Items from a data source:
/-! ### Answers (R265, R330) -/

/-- The barrier status word (R525). -/
def barStatus (code value : Nat) : Word := packWord [(1, 0), (code, 4), (value % 2 ^ 48, 16)]

/-- A register as an answer leaves it: written, or poisoned. -/
def settleReg (g : Reg) (r : Reg) (m : Mark) : Reg := if g.mark = m then r else g

/-- The context after an answer for a register that waits for mark `m`: in the live registers, in the images of the branch
generations, and in the staging buffer (R174). -/
def answerReg (m : Mark) (n : Nat) (reg : BitVec 5) (r : Reg) (x : Ctx) : Ctx :=
  let put (regs : Vector Reg 32) : Vector Reg 32 :=
    if reg = 0 then regs else regs.setIfInBounds reg.toNat (settleReg (regs.getD reg.toNat resetReg) r m)
  { x with
    regs := put x.regs, gens := x.gens.map (fun g => { g with regs := put g.regs }),
    staging := x.staging.map (fun e => if e.load = n then { e with value := some r.val } else e),
    acqs := x.acqs.filter (fun a => a != n) }

/-- A register with a value. -/
def valueReg (v : Word) : Reg := { val := v, poison := none, mark := .clear }

/-- The context after a failure for a register that waits for mark `m`: the register keeps its value and is poisoned (R155). -/
def failReg (m : Mark) (n : Nat) (reg : BitVec 5) (p : Poison) (x : Ctx) : Ctx :=
  let bad (regs : Vector Reg 32) : Vector Reg 32 :=
    let g := regs.getD reg.toNat resetReg
    if reg = 0 ∨ g.mark ≠ m then regs else regs.setIfInBounds reg.toNat { g with poison := some p, mark := .clear }
  { x with
    regs := bad x.regs, gens := x.gens.map (fun g => { g with regs := bad g.regs }),
    acqs := x.acqs.filter (fun a => a != n) }

/-- The state after the answer of an access has reached its activation. -/
def answerAcc (s : State) (a : Access) (bytes : List Byte) : State :=
  let t := dropAcc s a.id
  match a.kind with
  | .load reg sx _ => updAct t a.core a.serial (answerReg (.load a.id) a.id reg (valueReg (extendBytes bytes sx)))
  | .atom _ reg _ _ _ _ _ _ => updAct t a.core a.serial (answerReg (.op a.id) a.id reg (valueReg (atomOld bytes)))
  | .bara reg _ _ => updAct t a.core a.serial (deliver a.id reg (barStatus 0 0))
  | .store => t

/-- The state after the failure of an access has reached its activation (R155, R330, R528). -/
def answerFail (s : State) (a : Access) (kind : Nat) (addr : Word) : State :=
  let t := dropAcc s a.id
  match a.kind with
  | .load reg _ upc => updAct t a.core a.serial (failReg (.load a.id) a.id reg { ldPc := upc, addr := addr, kind := kind })
  | .atom _ reg _ _ _ _ _ upc => updAct t a.core a.serial (failReg (.op a.id) a.id reg { ldPc := upc, addr := addr, kind := kind })
  | .bara reg _ _ => updAct t a.core a.serial (deliver a.id reg (barStatus (if kind = 1 then 2 else 3) 0))
  | .store => t

/-- LOAD_RESPONSE: a value or an error answers a load or an atomic; a load of a remote window reads it (R265, R514). -/
def execLoadResponse (n : Nat) (s : State) : Host.Outcome State Fault Refusal :=
  match findAcc s n with
  | none => done s
  | some a =>
    match a.stage with
    | .replied bytes => done (answerAcc s a bytes)
    | .failed kind addr => done (answerFail s a kind addr)
    | .window ra =>
      if !accLoad a then done s
      else if accBlocked s a then done (push s (.loadResponse n))
      else done (answerAcc s a (memRead s.remote ra a.size))
    | _ => done s

/-! ### FENCE and DRAIN (R268-R270) -/

/-- FENCE (R268). -/
def execFence (d : BitVec 5) (sc : BitVec 3) (o : BitVec 2) (s : State) : Host.Outcome State Fault Refusal :=
  issue s (plainSpec [] [d]) (fun i t =>
    let c := i.core
    let f : Fence := { id := t.nextId, reg := d, scope := sc.toNat, acq := orderAcq o, rel := orderRel o, held := (getCtx t c).heldStream }
    some (push (bumpId (modCtx t c (fun x => { markReg x d (.op t.nextId) with fences := x.fences ++ [f] })))
      (.fenceComplete c)))

/-- Whether a fence's waits have ended: for the units that stood before it when it was issued, too (R189, R268). -/
def fenceReady (s : State) (c : Nat) (x : Ctx) (f : Fence) : Bool :=
  (!f.rel || releaseReady s c (genOf x) { x with heldStream := f.held } f.scope f.id) && (!f.acq || acquireReady s c (genOf x) f.id)

/-- The failures of a task that no FENCE has reported (R269). -/
def tallyOf (gens : List LiveGen) (g : Nat) : Tally :=
  ((gens.find? (fun e => e.gen == g)).map (·.tally)).getD noFails

/-- The context with its fences that are ready completed, with the live generations: each fence reports the failures of its task
not yet reported (R269). -/
def completeFences (s : State) (c : Nat) (x : Ctx) (gens : List LiveGen) : Ctx × List LiveGen :=
  let g := genOf x
  x.fences.foldl (fun y f =>
    if fenceReady s c x f then
      ({ deliver f.id f.reg (fenceStatus (tallyOf y.2 g)) y.1 with fences := y.1.fences.filter (fun g => g.id != f.id) },
       y.2.map (fun e => if e.gen = g then { e with tally := noFails } else e))
    else y) (x, gens)

/-- The core with the fences of its activations that are ready completed. -/
def coreFences (s : State) (c : Nat) (k : Core) : Core :=
  let p := completeFences s c k.ctx k.live
  match k.susp with
  | none => { k with ctx := p.1, live := p.2 }
  | some y =>
    let q := completeFences s c y p.2
    { k with ctx := p.1, susp := some q.1, live := q.2 }

/-- The fences of a core's activations, live and pre-empted. -/
def openFences (k : Core) : List Fence := k.ctx.fences ++ ((k.susp.map (·.fences)).getD [])

/-- The state after fences of a core have completed, from the state before, with the releases among them noted (R322). -/
def noteFences (s : State) (c : Nat) (t : State) : State :=
  ((openFences (getCore s c)).filter (fun f => f.rel && !(openFences (getCore t c)).any (fun g => g.id == f.id))).foldl
    (fun u f => releasedAt u c f.scope f.id) t

/-- FENCE_COMPLETE, for the activations that stand on a core (R268). -/
def execFenceComplete (c : Nat) (s : State) : Host.Outcome State Fault Refusal :=
  let t := noteFences s c (modCore s c (coreFences s c))
  let k := getCore t c
  let left := !k.ctx.fences.isEmpty || ((k.susp.map (fun x => !x.fences.isEmpty)).getD false)
  if left then done (push t (.fenceComplete c)) else done t

/-- The space that a copy or multicast writes, as DRAIN classes it (R294). -/
def drainSpace (o : Op) : Option Nat :=
  match o.body with
  | .copy p => some (spaceOf p.cx.dst)
  | .mcast m => if m.ended then none else some 1
  | _ => none

/-- Whether a mask of DRAIN selects a space: bit 0 local, bit 1 peer, bit 2 virtual (R270). -/
def drainSelects (mask : BitVec 3) (sp : Nat) : Bool :=
  (sp == 0 && mask.getLsbD 0) || (sp == 1 && mask.getLsbD 1) || (sp == 4 && mask.getLsbD 2)

/-- Whether no operation that a DRAIN waits for is in flight (R270). -/
def drained (s : State) (c : Nat) (mask : BitVec 3) : Bool :=
  s.ops.all (fun o => o.core != c || o.serial != serialOf (getCtx s c) ||
    (match drainSpace o with
     | some sp => !drainSelects mask sp
     | none => true))

/-- The context that stands at the boundary before a unit and waits (R158). -/
def waitAt (i : Issued) (w : Wait) (x : Ctx) : Ctx := { x with pc := i.pc, wait := w }

/-- DRAIN: complete at once, or a wait at its boundary until DRAIN_COMPLETE (R270). -/
def execDrain (m : BitVec 3) (s : State) : Host.Outcome State Fault Refusal :=
  issue s (plainSpec [] []) (fun i t =>
    if drained t i.core m then some t else some (push (modCtx t i.core (waitAt i (.drain m))) (.drainComplete i.core)))

/-- DRAIN_COMPLETE: the control stream passes the DRAIN at which it waits (R270). -/
def execDrainComplete (c : Nat) (s : State) : Host.Outcome State Fault Refusal :=
  match (getCtx s c).wait with
  | .drain m =>
    if drained s c m then done (modCtx s c (fun x => { x with pc := x.pc + 4, wait := .none }))
    else done (push s (.drainComplete c))
  | _ => done s

end Sys2Proof.Machine
end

INSTRUCTIONS FOR THE TASK: Reply with the lines from the first line of the entries through the line that contains "def settleReg (g", repeated exactly with both ends kept, and with nothing else.

THE ANSWER:
/-! ### Answers (R265, R330) -/

/-- The barrier status word (R525). -/
def barStatus (code value : Nat) : Word := packWord [(1, 0), (code, 4), (value % 2 ^ 48, 16)]

/-- A register as an answer leaves it: written, or poisoned. -/
def settleReg (g : Reg) (r : Reg) (m : Mark) : Reg := if g.mark = m then r else g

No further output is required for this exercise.